Lear - "I would also add (I think I'm correct in saying this) that I don't think the computer, as yet, has managed to do anything that we can't, in principle, also do - they just have the hardware to be able to do it far more quickly in practice"

Right - that's ripe for disproof.

Ok, the challenge is - beat the world's *second best* chess playing computer. Because you feel that computers are faster, I'll be generous, and allocate unlimited time for you to take your moves. But I will require that you use no external forms of noting - no pens or pencils. And the computer can have, say, one day per move. My assertion is that the computer will definately beat you (personally), and will probably beat the best grandmaster of the day. Despite the removal of time constraints.

The problem becomes clearer when I go for the second challenge - memorise a large quantity of information (where you get it from is up to you - I only require that it be incompressible) and recite it back to me without error. I assert that a computer can memorise considerably more than you, with a vastly lower error rate.

The reason for your flaw in reasoning is that problems have space constraints, as well as time constraints, and for many problems a computer can have more effective space than a humans, and so solve larger problems. The other problem is that computers can be made arbitrarily accurate at the expense of speed on size, whereas humans cannot.

So, if you have an infinite number of humans (correct answer found by majority voting - most common is correct), with access to an infinite quantity of storage (in read/write paper format), and an infinite amount of time, then a computer can do nothing they can't.

Time, Space, Accuracy - the three reasons that humans would fail a turing test set by computers...

I find this thread extremely fascinating and I would like to thank all of you for having contributed to it.

I was wondering if anyone had read the news about the computer that designed its own crawling robots, then emailed (as good a verb as any ) the instructions to a prototyping machine, which built them.

I think that MyRedDice is a little extreme in challenging any human to beat the 2d best computer in chess--humans are tool-using animals, and this is (in my opinion) the same kind of challenge as "subdue a lion with your bare fists." Something you'd be interested in watching maybe, but only because the human participant would be operating under a handicap--no weapon available.

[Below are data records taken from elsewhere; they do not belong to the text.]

-- ==== Sys2Proof/Machine/Core.lean ====
section
/-! DEFINITION. The machine as the host's interface takes it. -/

def Sys2Proof.core : Host.Core :=
  { State := Sys2Proof.Machine.State
    Fault := Sys2Proof.Machine.Fault
    Refusal := Sys2Proof.Machine.Refusal
    step := Sys2Proof.Machine.step
    reset := Sys2Proof.Machine.State.reset }
end

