theorem dataOps_resolveDiv {ops : TwoToFour} {s t : State} {l : DivPlaces} (h : resolveDiv ops s = .ok (l, t)) :
    DataOps s t := by
  cases ops with
  | two a b =>
    obtain ⟨-, -, h⟩ := bind_eq_ok.1 h
    dsimp only at h
    split at h
    · cases h
    · simp only [bind_eq_ok, Prod.exists, Except.ok.injEq, Prod.mk.injEq] at h
      obtain ⟨la, lb, u, hr, -, rfl⟩ := h
      exact dataOps_resolve2 hr
  | three a b c =>
    simp only [resolveDiv, bind_eq_ok, Prod.exists, Except.ok.injEq, Prod.mk.injEq] at h
    obtain ⟨-, -, la, lb, lc, u, hr, -, rfl⟩ := h
    exact dataOps_resolve3 hr
  | four a b c d =>
    simp only [resolveDiv, bind_eq_ok, Prod.exists, Except.ok.injEq, Prod.mk.injEq] at h
    obtain ⟨-, -, la, lb, lc, ld, u, hr, -, rfl⟩ := h
    exact dataOps_resolve4 hr

theorem dataOps_resolveCmp {ops : OneOrTwo} {s t : State} {d l : Location} (h : resolveCmp ops s = .ok (d, l, t)) :
    DataOps s t := by
  cases ops with
  | one a =>
    simp only [resolveCmp, bind_eq_ok, Prod.exists, Except.ok.injEq, Prod.mk.injEq] at h
    obtain ⟨-, -, la, u, hr, -, -, rfl⟩ := h
    exact dataOps_resolve hr
  | two a b =>
    obtain ⟨-, -, hr⟩ := bind_eq_ok.1 h
    exact dataOps_resolve2 hr

theorem dataOps_resolveTarget {o : Operand} {s t : State} {a : Word} (h : resolveTarget o s = .ok (a, t)) :
    DataOps s t := by
  simp only [resolveTarget, bind_eq_ok, Prod.exists, Except.ok.injEq, Prod.mk.injEq] at h
  obtain ⟨-, -, l, u, hr, -, -, -, rfl⟩ := h
  exact dataOps_resolve hr

theorem dataOps_resolveBranch {q : Requirement} {ops : TwoOrThree} {s t : State} {l : BranchPlaces}
    (h : resolveBranch q ops s = .ok (l, t)) : DataOps s t := by
  cases ops with
  | two a b =>
    simp only [resolveBranch, bind_eq_ok, Prod.exists, Except.ok.injEq, Prod.mk.injEq] at h
    obtain ⟨-, -, la, lb, u, hr, -, rfl⟩ := h
    exact dataOps_resolve2 hr
  | three a b c =>
    simp only [resolveBranch, bind_eq_ok, Prod.exists, Except.ok.injEq, Prod.mk.injEq] at h
    obtain ⟨-, -, la, lb, lc, u, hr, -, rfl⟩ := h
    exact dataOps_resolve3 hr

theorem dataOps_copyPlan {ops : TwoToFour} {s t : State} {p : CopyPlan} (h : copyPlan ops s = .ok (p, t)) :
    DataOps s t := by
  cases ops with
  | two a b =>
    simp only [copyPlan, bind_eq_ok, Prod.exists, Except.ok.injEq, Prod.mk.injEq] at h
    obtain ⟨-, -, la, lb, u, hr, -, -, -, -, -, rfl⟩ := h
    exact dataOps_resolve2 hr
  | three a b c =>
    simp only [copyPlan, bind_eq_ok, Prod.exists, Except.ok.injEq, Prod.mk.injEq] at h
    obtain ⟨-, -, la, lb, lc, u, hr, -, -, -, -, -, -, -, -, -, rfl⟩ := h
    exact dataOps_resolve3 hr
  | four a b c d =>
    simp only [copyPlan, bind_eq_ok, Prod.exists, Except.ok.injEq, Prod.mk.injEq] at h
    obtain ⟨-, -, la, lb, lc, ld, u, hr, -, -, -, -, -, -, -, -, -, -, -, rfl⟩ := h
    exact dataOps_resolve4 hr

/-! ## The meanings that write data alone -/

theorem dataOps_execClr {dst : Operand} {s t : State} (h : execClr dst s = .next t) : DataOps s t := by
  simp only [execClr, finish_eq_next, bind_eq_ok, Prod.exists] at h
  obtain ⟨-, -, l, u, hr, hs⟩ := h
  exact (dataOps_resolve hr).trans (dataOps_store hs)

theorem dataOps_execBin {op : FlagOp} {f : Word → Word → Word} {ops : TwoOrThree} {s t : State}
    (h : execBin op f ops s = .next t) : DataOps s t := by
  simp only [execBin, finish_eq_next, bind_eq_ok, Prod.exists, Except.ok.injEq] at h
  obtain ⟨l, u, hr, a, -, b, -, w, hs, rfl⟩ := h
  exact ((dataOps_resolveBin hr).trans (dataOps_store hs)).trans (dataOps_writeFlags ..)

theorem dataOps_execMul {ops : TwoToFour} {s t : State} (h : execMul ops s = .next t) : DataOps s t := by
  simp only [execMul, finish_eq_next, bind_eq_ok, Prod.exists, Except.ok.injEq] at h
  obtain ⟨l, u, hr, a, -, b, -, v, hlow, w, hhigh, rfl⟩ := h
  exact (((dataOps_resolveMul hr).trans (dataOps_store hlow)).trans (dataOps_storeAll hhigh)).trans
    (dataOps_writeFlags ..)

theorem dataOps_execDiv {ops : TwoToFour} {s t : State} (h : execDiv ops s = .next t) : DataOps s t := by
  simp only [execDiv, finish_eq_next, bind_eq_ok, Prod.exists] at h
  obtain ⟨l, u, hr, a, -, b, -, h⟩ := h
  split at h
  · cases h
  · simp only [bind_eq_ok, Except.ok.injEq] at h
    obtain ⟨v, hquot, w, hrem, rfl⟩ := h
    exact (((dataOps_resolveDiv hr).trans (dataOps_storeAll hquot)).trans (dataOps_storeAll hrem)).trans
      (dataOps_writeFlags ..)

theorem dataOps_execMod {dst src1 src2 : Operand} {s t : State} (h : execMod dst src1 src2 s = .next t) :
    DataOps s t := by
  simp only [execMod, finish_eq_next, bind_eq_ok, Prod.exists] at h
  obtain ⟨-, -, l1, l2, l3, u, hr, a, -, b, -, h⟩ := h
  split at h
  · cases h
  · simp only [bind_eq_ok, Except.ok.injEq] at h
    obtain ⟨w, hs, rfl⟩ := h
    exact ((dataOps_resolve3 hr).trans (dataOps_store hs)).trans (dataOps_writeFlags ..)

theorem dataOps_execCmp {ops : OneOrTwo} {s t : State} (h : execCmp ops s = .next t) : DataOps s t := by
  simp only [execCmp, finish_eq_next, bind_eq_ok, Prod.exists, Except.ok.injEq] at h
  obtain ⟨d, l, u, hr, a, -, w, hs, rfl⟩ := h
  exact ((dataOps_resolveCmp hr).trans (dataOps_store hs)).trans (dataOps_writeFlags ..)

theorem dataOps_execUpdate {op : FlagOp} {f : Word → Word} {dst : Operand} {s t : State}
    (h : execUpdate op f dst s = .next t) : DataOps s t := by
  simp only [execUpdate, finish_eq_next, bind_eq_ok, Prod.exists, Except.ok.injEq] at h
  obtain ⟨-, -, l, u, hr, a, -, w, hs, rfl⟩ := h
  exact ((dataOps_resolve hr).trans (dataOps_store hs)).trans (dataOps_writeFlags ..)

Could a human with the 2d best computer as an assistant beat the best chess-playing computer? I mean here if you take two computers, one of which beats the other 99% of the time, and both of which beat humans 99% of the time, and give one to the human to use as a helper (or give the slower one the human as a helper ).

This is a very provocative question for me, because it gets to the point of what contributions the human part of the system is making. That's just as much about the study of thought as the building of artificial intelligence.

Well, on that basis I'm as intelligent as Einstein - if you give me a spare Einstein lying around, him and I could at least draw with an Einstein that was alone, by the simple expedient of me saying nothing. (in some competition of intelligence...)

Similarly, human plus chess playing computer will at least draw with a chess playing computer on it's own, by the simple expedient of the human doing whatever the computer suggests. And?
Heck, if you're going to allow the human to use tools, why not the computer? My first tool to equip my computer with will be the internet, I think, followed by a few spare super-computers. Computers are just as much tool-using as humans, possibly more so.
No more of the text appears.